## [Required work]
Copy nothing but the lines below running from the line containing "def Obligations.LoadAddressRegister : Prop" through the line containing "count ∧ p = .byteAt", both end lines included.

#####

/-- CXKK (41 R92, R93): one draw is consumed, also when `kk = 0`, and `V[X]` is the draw AND `kk`; the statement holds
for every value of the draw (a free value, log 2; decision D29). -/
def Obligations.RandomIsTheDrawMasked : Prop :=
  ∀ (x : RegIdx) (kk : Byte) (s : State), ∃ t, exec (.rnd x kk) s = .next t ∧
    t.reg x = Config.rand s.draws &&& kk ∧ t.draws = s.draws + 1 ∧ (kk = 0 → t.reg x = 0) ∧
    Frame (fun p => p = .reg x ∨ p = .draws) s t

/-! ## Register-register operations (42) -/

/-- 8XY0 to 8XY3 (42 R101 to R104): the result, and no flag (R100 (e), decision D12). -/
def Obligations.AssignAndLogicalOperations : Prop :=
  ∀ (x y : RegIdx) (s : State),
    (∃ t, exec (.ldReg x y) s = .next t ∧ t.reg x = s.reg y ∧ Frame (fun p => p = .reg x) s t) ∧
    (∃ t, exec (.orReg x y) s = .next t ∧ t.reg x = s.reg x ||| s.reg y ∧ Frame (fun p => p = .reg x) s t) ∧
    (∃ t, exec (.andReg x y) s = .next t ∧ t.reg x = s.reg x &&& s.reg y ∧ Frame (fun p => p = .reg x) s t) ∧
    ∃ t, exec (.xorReg x y) s = .next t ∧ t.reg x = s.reg x ^^^ s.reg y ∧ Frame (fun p => p = .reg x) s t

/-- 8XY4 (42 R105, R100): VF is the carry out for every `X` and `Y`; for `X != 0xF` `V[X]` is the sum mod 256 (that the
flag stays when `X = 0xF` is decision D11). -/
def Obligations.AddSetsCarry : Prop :=
  ∀ (x y : RegIdx) (s : State), ∃ t, exec (.addReg x y) s = .next t ∧
    (t.reg vf).toNat = (if 255 < (s.reg x).toNat + (s.reg y).toNat then 1 else 0) ∧
    (x ≠ vf → (t.reg x).toNat = ((s.reg x).toNat + (s.reg y).toNat) % 256) ∧
    Frame (fun p => p = .reg x ∨ p = .reg vf) s t

/-- 8XY5 and 8XY7 (42 R106, R108, R110 (d), R100): the difference mod 256, and VF = 1 exactly when the minuend is
STRICTLY greater (`X = 0xF`: decision D11). -/
def Obligations.SubtractSetsStrictFlag : Prop :=
  ∀ (x y : RegIdx) (s : State),
    (∃ t, exec (.sub x y) s = .next t ∧
      (t.reg vf).toNat = (if (s.reg y).toNat < (s.reg x).toNat then 1 else 0) ∧
      (x ≠ vf → (t.reg x).toNat = ((s.reg x).toNat + 256 - (s.reg y).toNat) % 256) ∧
      Frame (fun p => p = .reg x ∨ p = .reg vf) s t) ∧
    ∃ t, exec (.subn x y) s = .next t ∧
      (t.reg vf).toNat = (if (s.reg x).toNat < (s.reg y).toNat then 1 else 0) ∧
      (x ≠ vf → (t.reg x).toNat = ((s.reg y).toNat + 256 - (s.reg x).toNat) % 256) ∧
      Frame (fun p => p = .reg x ∨ p = .reg vf) s t

/-- 8XY6 and 8XYE (42 R107, R109, R100): `V[X]` is shifted in place by one, VF is the bit shifted out, and `Y` takes part
in nothing (30 R74) (decisions D11, D13, D14). -/
def Obligations.ShiftsMoveOneBitIntoVF : Prop :=
  ∀ (x y : RegIdx) (s : State),
    (∃ t, exec (.shr x y) s = .next t ∧ (t.reg vf).toNat = (s.reg x).toNat % 2 ∧
      (x ≠ vf → (t.reg x).toNat = (s.reg x).toNat / 2) ∧ Frame (fun p => p = .reg x ∨ p = .reg vf) s t) ∧
    ∃ t, exec (.shl x y) s = .next t ∧ (t.reg vf).toNat = (s.reg x).toNat / 128 ∧
      (x ≠ vf → (t.reg x).toNat = (s.reg x).toNat * 2 % 256) ∧ Frame (fun p => p = .reg x ∨ p = .reg vf) s t

/-! ## Address register and memory (43) -/

/-- ANNN (43 R120): `I` is the 12-bit address, bits 15:12 are 0. -/
def Obligations.LoadAddressRegister : Prop :=
  (∀ op : Word, op &&& 0xF000#16 = 0xA000#16 → decodeWord op = .ok (.ldI (nnnOf op))) ∧
  ∀ (nnn : Addr12) (s : State), ∃ t, exec (.ldI nnn) s = .next t ∧ t.i.toNat = nnn.toNat ∧
    Frame (fun p => p = .idx) s t

/-- FX1E and FX29 (43 R121, R122): the sum mod 65536 with no flag (D35), and five times the whole byte (D23). -/
def Obligations.AddressRegisterArithmetic : Prop :=
  ∀ (x : RegIdx) (s : State),
    (∃ t, exec (.addI x) s = .next t ∧ t.i.toNat = (s.i.toNat + (s.reg x).toNat) % 65536 ∧
      Frame (fun p => p = .idx) s t) ∧
    ∃ t, exec (.ldF x) s = .next t ∧ t.i.toNat = (s.reg x).toNat * 5 ∧ Frame (fun p => p = .idx) s t

/-- FX33 (43 R123): the three decimal digits at `I`, `I + 1`, `I + 2`, each address mod 4096, and no other byte
(decisions D22, D34). -/
def Obligations.DecimalDigitsAreStored : Prop :=
  ∀ (x : RegIdx) (s : State), ∃ t, exec (.ldB x) s = .next t ∧
    (t.memRead (s.effAddr 0)).toNat = (s.reg x).toNat / 100 ∧
    (t.memRead (s.effAddr 1)).toNat = (s.reg x).toNat / 10 % 10 ∧
    (t.memRead (s.effAddr 2)).toNat = (s.reg x).toNat % 10 ∧
    Frame (fun p => ∃ k, k < 3 ∧ p = .byteAt (s.cellAt k)) s t

/-- FX55 (43 R124, R125), for both values of the OPEN parameter: byte `k` at `I + k` is `V[k]` for every `k` below
BULK_COUNT(X), and no other byte changes; `I` stays (decisions D21, D22, D34). -/
def Obligations.BulkStoreCopiesTheRegisters : Prop :=
  ∀ (x : RegIdx) (s : State) (count : Nat),
    count = (if s.params.bulkInclusive then x.toNat + 1 else x.toNat) →
    ∃ t, exec (.ldMemVx x) s = .next t ∧
      (∀ k, k < count → t.memRead (s.effAddr k) = s.reg (BitVec.ofNat 4 k)) ∧
      Frame (fun p => ∃ k, k < count ∧ p = .byteAt (s.cellAt k)) s t

/-- FX65 (43 R124, R126), for both values of the OPEN parameter: `V[k]` is the byte at `I + k` for every `k` below
BULK_COUNT(X), and no other register changes; `I` stays (decisions D21, D22, D34). -/
def Obligations.BulkLoadCopiesTheBytes : Prop :=
  ∀ (x : RegIdx) (s : State) (count : Nat),
    count = (if s.params.bulkInclusive then x.toNat + 1 else x.toNat) →
    ∃ t, exec (.ldVxMem x) s = .next t ∧
      (∀ k, k < count → t.reg (BitVec.ofNat 4 k) = s.memRead (s.effAddr k)) ∧
      Frame (fun p => ∃ k, k < count ∧ p = .reg (BitVec.ofNat 4 k)) s t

#####

## [Final answer]
def Obligations.LoadAddressRegister : Prop :=
  (∀ op : Word, op &&& 0xF000#16 = 0xA000#16 → decodeWord op = .ok (.ldI (nnnOf op))) ∧
  ∀ (nnn : Addr12) (s : State), ∃ t, exec (.ldI nnn) s = .next t ∧ t.i.toNat = nnn.toNat ∧
    Frame (fun p => p = .idx) s t

/-- FX1E and FX29 (43 R121, R122): the sum mod 65536 with no flag (D35), and five times the whole byte (D23). -/
def Obligations.AddressRegisterArithmetic : Prop :=
  ∀ (x : RegIdx) (s : State),
    (∃ t, exec (.addI x) s = .next t ∧ t.i.toNat = (s.i.toNat + (s.reg x).toNat) % 65536 ∧
      Frame (fun p => p = .idx) s t) ∧
    ∃ t, exec (.ldF x) s = .next t ∧ t.i.toNat = (s.reg x).toNat * 5 ∧ Frame (fun p => p = .idx) s t

/-- FX33 (43 R123): the three decimal digits at `I`, `I + 1`, `I + 2`, each address mod 4096, and no other byte
(decisions D22, D34). -/
def Obligations.DecimalDigitsAreStored : Prop :=
  ∀ (x : RegIdx) (s : State), ∃ t, exec (.ldB x) s = .next t ∧
    (t.memRead (s.effAddr 0)).toNat = (s.reg x).toNat / 100 ∧
    (t.memRead (s.effAddr 1)).toNat = (s.reg x).toNat / 10 % 10 ∧
    (t.memRead (s.effAddr 2)).toNat = (s.reg x).toNat % 10 ∧
    Frame (fun p => ∃ k, k < 3 ∧ p = .byteAt (s.cellAt k)) s t

/-- FX55 (43 R124, R125), for both values of the OPEN parameter: byte `k` at `I + k` is `V[k]` for every `k` below
BULK_COUNT(X), and no other byte changes; `I` stays (decisions D21, D22, D34). -/
def Obligations.BulkStoreCopiesTheRegisters : Prop :=
  ∀ (x : RegIdx) (s : State) (count : Nat),
    count = (if s.params.bulkInclusive then x.toNat + 1 else x.toNat) →
    ∃ t, exec (.ldMemVx x) s = .next t ∧
      (∀ k, k < count → t.memRead (s.effAddr k) = s.reg (BitVec.ofNat 4 k)) ∧
      Frame (fun p => ∃ k, k < count ∧ p = .byteAt (s.cellAt k)) s t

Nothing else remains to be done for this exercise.